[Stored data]

※ ※ ※

-- ==== Sys2Proof/Machine/Power.lean ====
section
/-!
DEFINITION. Power states, sleep and wake (R468-R483): the entry phases and their agents, aborts, the wake sources, the power
sequencer's budget, and the shelf's commands.  Time passes on an empty command queue: each clock edge lets one agent answer.
-/

namespace Sys2Proof.Machine

/-! ## Fields -/

/-- PWR_STATUS: STATE (0 RUN, 1 READY, 2 DOZE, 3 SLEEP, 4 DEEP_SLEEP, 5 OFF), ENTERING and PHASE. -/
def Dev.pState (d : Dev) : Nat := d.rdF Reg.PWR_STATUS 0 3
def Dev.entering (d : Dev) : Bool := d.bit Reg.PWR_STATUS 3
def Dev.phase (d : Dev) : Nat := d.rdF Reg.PWR_STATUS 4 3
def Dev.setEntry (d : Dev) (on : Bool) (phase : Nat) : Dev := d.wrF Reg.PWR_STATUS 3 4 (b2n on + 2 * phase)

/-- A command of an opcode has started and not completed. -/
def Dev.running (d : Dev) (opc : Nat) : Bool :=
  (d.host.outs ++ d.pair.waits.map PairWait.out).any (fun o => entOpcode o.entry == opc)

/-- The agents of R472 by number; those that refuse in phase 1. -/
def Dev.refuses (d : Dev) (a : Nat) : Bool :=
  if a = 2 then d.cfg.session.isSome
  else if a = 3 then !d.strip.cmpWait.isEmpty
  else if a = 4 then d.running 0x0210
  else if a = 5 then d.anyActive
  else if a = 7 then d.running 0x0220 || d.running 0x0221
  else if a = 8 then
    (List.range 8).any (fun k => d.bit (Reg.POS_CMP_STATUS k) 1 && (List.range 64).any (fun j => d.entState k j == 1))
  else if a = 10 then d.role == 2
  else if a = 11 then d.running 0x0360 || d.cam.any (fun x => x.2.cal.isSome)
  else false

/-- The agents, ascending. -/
def agents14 : List Nat := (List.range 14).map (fun i => i + 1)

/-! ## Refusals and aborts (R473, R474) -/

/-- PWR_LAST_ABORT and SLEEP_ABORT. -/
def Dev.noteAbort (d : Dev) (agent phase : Nat) (timeout : Bool) : Dev :=
  (d.wr Reg.PWR_LAST_ABORT (agent + phase * 0x100 + b2n timeout * 0x800 + d.pwr.target * 0x1000)).append 4 .sleepAbort
    (vals [agent, phase, b2n timeout])

/-- The entry is over. -/
def Dev.entryOver (d : Dev) : Dev :=
  let p : PwrSt := { d.pwr with target := 0, shelf := false, agents := [], stopped := [], latched := [] }
  (({ d with pwr := p } : Dev).setEntry false 0).wrBit Reg.HEEL_STATUS 2 false

/-- A refusal in phase 1: POWER_SET completes with SLEEP_ABORT and the agent; nothing has been stopped. -/
def Dev.refuseEntry (d : Dev) (agent : Nat) (timeout : Bool) : Dev :=
  let d1 := d.completeWhere (fun o => entOpcode o.entry == 0x0320) SLEEP_ABORT (fun _ => agent)
  (d1.noteAbort agent 1 timeout).entryOver

/-- The last-wake record with the counter value. -/
def Dev.wakeRecord (d : Dev) (rec_ : Nat) : Dev := (d.wr Reg.HEEL_LAST_WAKE rec_).wr64 Reg.HEEL_LAST_WAKE_TIME_LO d.tc

/-- Drive WAKE# low. -/
def Dev.wakeLow (d : Dev) : Dev :=
  if d.pwr.wakePin then d else ({ d with pwr := { d.pwr with wakePin := true } } : Dev).send (.sideband "WAKE#" 0)

/-- The arbiter ports come back. -/
def Dev.portsBack (d : Dev) : Dev :=
  (List.range 29).foldl (fun acc p =>
    if 12 ≤ p ∧ p < 20 ∧ acc.quarantined (p - 12) then acc else acc.portUp p) (d.wr Reg.ARB_DRAINING 0)

/-- R474: an agent refuses or times out in phases 2 to 5: what had stopped starts again, and the abort is recorded. -/
def Dev.abortEntry (d : Dev) (agent phase : Nat) (timeout : Bool) : Dev :=
  let n := d.pwr.latched.length
  let sr := (List.range 4).filter (fun c => d.bit (Reg.MEMC_CH_STATUS c) 2)
  let idle : ChanSt → ChanSt := fun x => { x with srAsked := false }
  let d1 := (List.range 4).foldl (fun acc c => acc.setChan c (idle (acc.chan c))) d.portsBack
  let d2 := d1.wakeRecord (7 + 8 * b2n (n != 0) + 16 * d1.pState + agent * 0x100 + phase * 0x10000)
  let d3 := ((d2.bumpBy Reg.HEEL_EXTRA_WAKES n).bump Reg.PWR_ABORT_COUNT).noteAbort agent phase timeout
  if phase = 5 then
    let steps := (sr.map (fun c => 3 + c) ++ (List.range 18).map (fun i => 7 + i)).map (fun i => (i, 0))
    let d4 := d3.entryOver
    { d4 with pwr := { d4.pwr with steps := steps } }
  else d3.entryOver.wakeLow

/-! ## Wake (R471, R477-R481) -/

/-- Cost of each domain start of R481, in the order of its table: safety, heel, main PLL and time, DRAM 0-3, cores, RE0-RE8,
decompression, vision, six lane groups. -/
def stepCost (i : Nat) : Nat :=
  if i = 0 then 10 else if i = 1 then 2 else if i = 2 then 10 else if i < 7 then 20 else if i = 7 then 30
  else if i < 17 then 12 else if i = 17 then 20 else if i = 18 then 15 else 8

/-- Admit waiting starts in order while they fit. -/
def admitSteps : Nat → List (Nat × Nat) → List (Nat × Nat) × List (Nat × Nat)
  | _, [] => ([], [])
  | budget, s :: ss =>
    if stepCost s.1 ≤ budget then
      let r := admitSteps (budget - stepCost s.1) ss
      (s :: r.1, r.2)
    else ([], s :: ss)

/-- A wake begins: the record, and the domain starts wait (R477, R481). -/
def Dev.beginWake (d : Dev) (code unit : Nat) (replayed : Bool) : Dev :=
  let src := d.pState
  let d1 := d.wakeRecord (code + 8 * b2n replayed + 16 * src + (if code = 4 then unit * 0x80000 else 0))
  let p : PwrSt := { d1.pwr with waking := some (code, replayed, src, unit), steps := (List.range 25).map (fun i => (i, 0)) }
  ({ d1 with pwr := p } : Dev).bump Reg.HEEL_WAKE_COUNT

/-- HLC measures its oscillator against the root and aligns its schedule to it, on every wake (R68). -/
def Dev.alignHeel (d : Dev) : Dev :=
  (d.tick.wr Reg.HEEL_OSC_PPM (Config.freeWord d.freeCtr).toNat).wrBit Reg.HEEL_STATUS 1 true

/-- After DEEP_SLEEP the raster-engine tables are at their reset values (R471). -/
def Dev.tablesLost (d : Dev) : Dev :=
  let d1 := (List.range 8).foldl (fun acc b => acc.wr (Reg.RE_ACTIVE b) 0) { d with rast := { d.rast with banks := [], copies := [], owned := 0 } }
  d1.append 1 .tablesLost []

/-- The wake ends in HOLD and READY (R469, R471). -/
def Dev.finishWake (d : Dev) : Dev :=
  match d.pwr.waking with
  | none => d
  | some (_, _, src, _) =>
    let d0 : Dev := { d with pwr := { d.pwr with waking := none } }
    let d1 := ((d0.wrF Reg.PWR_STATUS 0 3 1).loopsOff).portsBack
    let d2 := (List.range 4).foldl (fun acc k => acc.wrBit (Reg.POS_ENC_STATUS k) 4 false) d1
    let d3 := (List.range 16).foldl (fun acc u => acc.wakeUnit u) d2.holdOutputs
    let d4 := d3.append 4 .wake (vals [d3.rd Reg.HEEL_LAST_WAKE])
    if src = 4 then d4.tablesLost else d4

/-- One domain starts. -/
def Dev.stepStart (d : Dev) (i : Nat) : Dev :=
  if i = 0 then (if d.pwr.waking.isSome then d.partitionReset false else d)
  else if i = 1 then
    d.alignHeel
  else if i = 2 then d.wrF Reg.TIME_STATUS 8 3 1
  else if i < 7 then
    let c := i - 3
    (d.wrBit (Reg.MEMC_CH_STATUS c) 2 false).setChan c { d.chan c with srAsked := false }
  else if i = 7 then
    let host := match d.pwr.waking with | some (code, _) => code == 6 | none => false
    if host then d else d.wakeLow
  else if i = 19 then d.clkReq true
  else d

/-- POWER_SEQUENCER_WINDOW. -/
def Dev.opWindow (d : Dev) : Dev :=
  if d.pwr.steps.isEmpty ∨ d.pwr.stuck ∨ d.pwr.failing then d
  else
    let r := admitSteps (d.cf Reg.PWR_BUDGET) d.pwr.steps
    let worst := (r.1.map Prod.snd).foldl max (d.rd Reg.PWR_WAIT_MAX)
    let later := r.2.map (fun s => (s.1, s.2 + 1))
    let d1 := ({ d with pwr := { d.pwr with steps := later } } : Dev).wr Reg.PWR_WAIT_MAX worst
    let d2 := r.1.foldl (fun acc s => acc.stepStart s.1) d1
    if later.isEmpty then d2.finishWake else d2

/-- An exit from OFF: the full reset of R470, and the wake's record. -/
def Dev.wakeFromOff (d : Dev) (code unit : Nat) (replayed : Bool) (up : StartUp) : Dev :=
  let d1 := ((d.restart true 0 up).wakeRecord (code + 8 * b2n replayed + 16 * 5 + (if code = 4 then unit * 0x80000 else 0))).bump
    Reg.HEEL_WAKE_COUNT
  if d1.pwr.stuck then d1
  else
    let d2 := (d1.alignHeel.wrF Reg.PWR_STATUS 0 3 1).append 4 .wake (vals [d1.rd Reg.HEEL_LAST_WAKE])
    if code = 6 then d2 else d2.wakeLow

※ ※ ※

Every line above that holds "entOpcode" counts once; state the total and nothing else.

Solution for this exercise -> 2